» Work to complete
Go through the listing beneath this task and return every line that carries the string "hfin".

[Provided records — start]

-- ==== Sys2Proof/Machine/Cipher.lean ====
section
/-! DEFINITION. The cipher's commands XORW, XORP1, XORP2, XORP3 (spec/42_cipher.md R152 to R155). -/

namespace Sys2Proof.Machine

/-- XORW `v` (R152): a full group; GEN_VALID stays 1. -/
def execXorw (v : Word) (s : State) : Outcome :=
  .next (withKeystream (fun w t => respond (.value (groupXor Config.groupBytes v w)) t) s)

/-- XORP1 `v` (R153): a final group of one byte. -/
def execXorp1 (v : Word) (s : State) : Outcome := .next (finalGroup 1 v s)

/-- XORP2 `v` (R154): a final group of two bytes. -/
def execXorp2 (v : Word) (s : State) : Outcome := .next (finalGroup 2 v s)

/-- XORP3 `v` (R155): a final group of three bytes. -/
def execXorp3 (v : Word) (s : State) : Outcome := .next (finalGroup 3 v s)

end Sys2Proof.Machine
end

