-- ==== Sys2Proof/Certificates/Slice0/Obligations.lean ====
section
/-! DEFINITION. The statements for the provers, in the order of OBLIGATIONS.json. Each docstring names the rules of
spec/ it rests on. Literals are the spec's own figures, so that a wrong value of Config makes a statement false. -/

namespace Sys2Proof

/-- The commands that need a keystream word (R188). -/
def Instr.consumes : Instr → Bool
  | .gnext | .xorw _ | .xorp1 _ | .xorp2 _ | .xorp3 _ => true
  | .hclr | .hchr _ | .hfin | .ginit _ | .ginits | .rdst => false

/-- The commands whose answers the generator alone decides: those that consume a word, and GINIT. -/
def Instr.ofGenerator (i : Instr) : Bool := i.consumes || (match i with | .ginit _ => true | _ => false)

end Sys2Proof

namespace Sys2Proof.Machine

/-- The word `w`, offered next in any state, is run as the command `i`. -/
def RunsAs (w : PortWord) (i : Instr) : Prop :=
  ∀ s rest, s.inputs = .command w :: rest → step s = exec i { s with inputs := rest }

/-- The word `w`, offered next in any state, is refused ST_ILLEGAL: `ERRS <- 1`, the answer `{1, 0, 0}`, and nothing
else (spec/60_exceptions.md R187). -/
def RefusedIllegal (w : PortWord) : Prop :=
  ∀ s rest, s.inputs = .command w :: rest →
    step s = .next { s with inputs := rest, errs := true, rsp := some ⟨.illegal, 0, 0⟩ }

/-- What `ST_UNINIT` does (R188): `ERRS <- 1`, the answer `{2, 0, 0}`, and nothing else. -/
def RefusedUninit (i : Instr) : Prop :=
  ∀ s, s.genValid = false → exec i s = .next { s with errs := true, rsp := some ⟨.uninit, 0, 0⟩ }

/-- R77's three kinds of illegal words. -/
def illegalWord (w : PortWord) : Prop :=
  opField w ∉ ([0x01, 0x02, 0x03, 0x10, 0x11, 0x12, 0x20, 0x21, 0x22, 0x23, 0x30] : List (BitVec 8)) ∨
  (opField w ∈ ([0x01, 0x03, 0x11, 0x12, 0x30] : List (BitVec 8)) ∧ w.extractLsb' 0 32 ≠ 0) ∨
  (opField w = 0x21 ∧ w.extractLsb' 8 24 ≠ 0) ∨
  (opField w = 0x22 ∧ w.extractLsb' 16 16 ≠ 0) ∨
  (opField w = 0x23 ∧ w.extractLsb' 24 8 ≠ 0)

/-- The input is the word of a GINIT or GINITS. -/
def initialises (e : HostInput) : Prop :=
  ∃ w, e = .command w ∧ (decode w = .ok .ginits ∨ ∃ seed, decode w = .ok (.ginit seed))

/-- SEP as a test on natural numbers. -/
def State.sepNat (s : State) (c : Nat) : Bool := s.isSep (BitVec.ofNat 32 c)

/-- A name as the list of natural numbers it is (spec/00_scope.md R17). -/
def codePoints (name : List Word) : List Nat := name.map BitVec.toNat

/-- One step of the twist on the words it reads (spec/41_generator.md R121): `upper` gives bit 31 of `y`, `lower` the
other bits, `mixed` the word XORed in. -/
def twistFormula (upper lower mixed : Word) : Word :=
  let y := (upper &&& 0x80000000#32) + (lower &&& 0x7FFFFFFF#32)
  if y.getLsbD 0 = true then mixed ^^^ (y >>> 1) ^^^ 0x9908B0DF#32 else mixed ^^^ (y >>> 1)

/-- The rule that R153, R154 and R155 state for `k` = 1, 2, 3: `op` the operation code, `mk` the command. -/
def FinalGroupRule (k : Fin 5) (op : BitVec 8) (mk : Word → Instr) (mask : Word) : Prop :=
  (∀ arg : Word, arg.toNat < 2 ^ (8 * k.val) → RunsAs (op ++ arg) (mk arg)) ∧
  (∀ arg : Word, 2 ^ (8 * k.val) ≤ arg.toNat → RefusedIllegal (op ++ arg)) ∧
  (∀ v s, s.genValid = true →
    exec (mk v) s =
      .next { afterNext s with genValid := false, rsp := some ⟨.ok, k, (v ^^^ nextWord s) &&& mask⟩ }) ∧
  (∀ v, RefusedUninit (mk v))

end Sys2Proof.Machine

open Sys2Proof Sys2Proof.Machine

/-! ### Encoding -/

/-- Words written out from spec/30_encoding.md R72, R76, R80 and the programs of 95_test_vectors.md. -/
def Obligations.SpecWordsDecodeToTheirCommands : Prop :=
  decode 0x0100000000 = .ok .hclr ∧ decode 0x0200000061 = .ok (.hchr 97) ∧ decode 0x0300000000 = .ok .hfin ∧
  decode 0x10000B1115 = .ok (.ginit 0x000B1115) ∧ decode 0x1100000000 = .ok .ginits ∧
  decode 0x1200000000 = .ok .gnext ∧ decode 0x2044434241 = .ok (.xorw 0x44434241) ∧
  decode 0x2100000048 = .ok (.xorp1 0x48) ∧ decode 0x2200006548 = .ok (.xorp2 0x6548) ∧
  decode 0x2300474645 = .ok (.xorp3 0x474645) ∧ decode 0x3000000000 = .ok .rdst

/-- R76: a word selects a row when `cmd & mask = match`; it then decodes to that row's command and operand, and no word
decodes to anything else. -/
def Obligations.DecodeFollowsTheOpcodeMap : Prop :=
  ∀ w : PortWord,
    (decode w = .ok .hclr ↔ w &&& 0xFFFFFFFFFF = 0x0100000000) ∧
    (∀ c, decode w = .ok (.hchr c) ↔ w &&& 0xFF00000000 = 0x0200000000 ∧ c = w.setWidth 32) ∧
    (decode w = .ok .hfin ↔ w &&& 0xFFFFFFFFFF = 0x0300000000) ∧
    (∀ seed, decode w = .ok (.ginit seed) ↔ w &&& 0xFF00000000 = 0x1000000000 ∧ seed = w.setWidth 32) ∧
    (decode w = .ok .ginits ↔ w &&& 0xFFFFFFFFFF = 0x1100000000) ∧
    (decode w = .ok .gnext ↔ w &&& 0xFFFFFFFFFF = 0x1200000000) ∧
    (∀ v, decode w = .ok (.xorw v) ↔ w &&& 0xFF00000000 = 0x2000000000 ∧ v = w.setWidth 32) ∧
    (∀ v, decode w = .ok (.xorp1 v) ↔ w &&& 0xFFFFFFFF00 = 0x2100000000 ∧ v = (w.setWidth 8).setWidth 32) ∧
    (∀ v, decode w = .ok (.xorp2 v) ↔ w &&& 0xFFFFFF0000 = 0x2200000000 ∧ v = (w.setWidth 16).setWidth 32) ∧
    (∀ v, decode w = .ok (.xorp3 v) ↔ w &&& 0xFFFF000000 = 0x2300000000 ∧ v = (w.setWidth 24).setWidth 32) ∧
    (decode w = .ok .rdst ↔ w &&& 0xFFFFFFFFFF = 0x3000000000)

/-- R77, R187: a word of one of the three kinds is refused ST_ILLEGAL in every state, and every other word is a
command. -/
def Obligations.IllegalWordsAreExactlyTheRefusedOnes : Prop :=
  ∀ w, (illegalWord w → RefusedIllegal w) ∧ (¬ illegalWord w → ∃ i, decode w = .ok i)

/-- Decoding what is encoded gives it back, for every well-formed command and operand. -/
def Obligations.DecodeOfEncodeIsTheCommand : Prop := ∀ i : Instr, i.wf = true → decode (encode i) = .ok i

/-- A word that decodes has no second meaning and no ignored bit: its command is well formed and encodes to it. -/
def Obligations.EncodeOfDecodeIsTheWord : Prop := ∀ w i, decode w = .ok i → i.wf = true ∧ encode i = w

/-! ### The step -/

/-- R18, R79: a step takes the oldest input, and a word that decodes runs as its command, in the state without that
input. -/
def Obligations.StepRunsTheDecodedCommand : Prop := ∀ w i, decode w = .ok i → RunsAs w i

/-- The model's choice (log 4): with nothing offered a step changes nothing. -/
def Obligations.StepWithoutInputWaits : Prop := ∀ s : State, s.inputs = [] → step s = .next s

/-- R189 and R73's first sentences: every offered word is answered; a refusal sets ERRS and answers, and nothing else;
an executed command leaves ERRS as it was. -/
def Obligations.EveryCommandIsAnswered : Prop :=
  ∀ s w rest, s.inputs = .command w :: rest →
    ∃ t r, step s = .next t ∧ t.inputs = rest ∧ t.rsp = some r ∧
      (r.st = .ok → t.errs = s.errs) ∧
      (r.st ≠ .ok → t = { s with inputs := rest, errs := true, rsp := some r })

[Provided records — finish]

» Answer to this problem
  | .hclr | .hchr _ | .hfin | .ginit _ | .ginits | .rdst => false
  decode 0x0100000000 = .ok .hclr ∧ decode 0x0200000061 = .ok (.hchr 97) ∧ decode 0x0300000000 = .ok .hfin ∧
    (decode w = .ok .hfin ↔ w &&& 0xFFFFFFFFFF = 0x0300000000) ∧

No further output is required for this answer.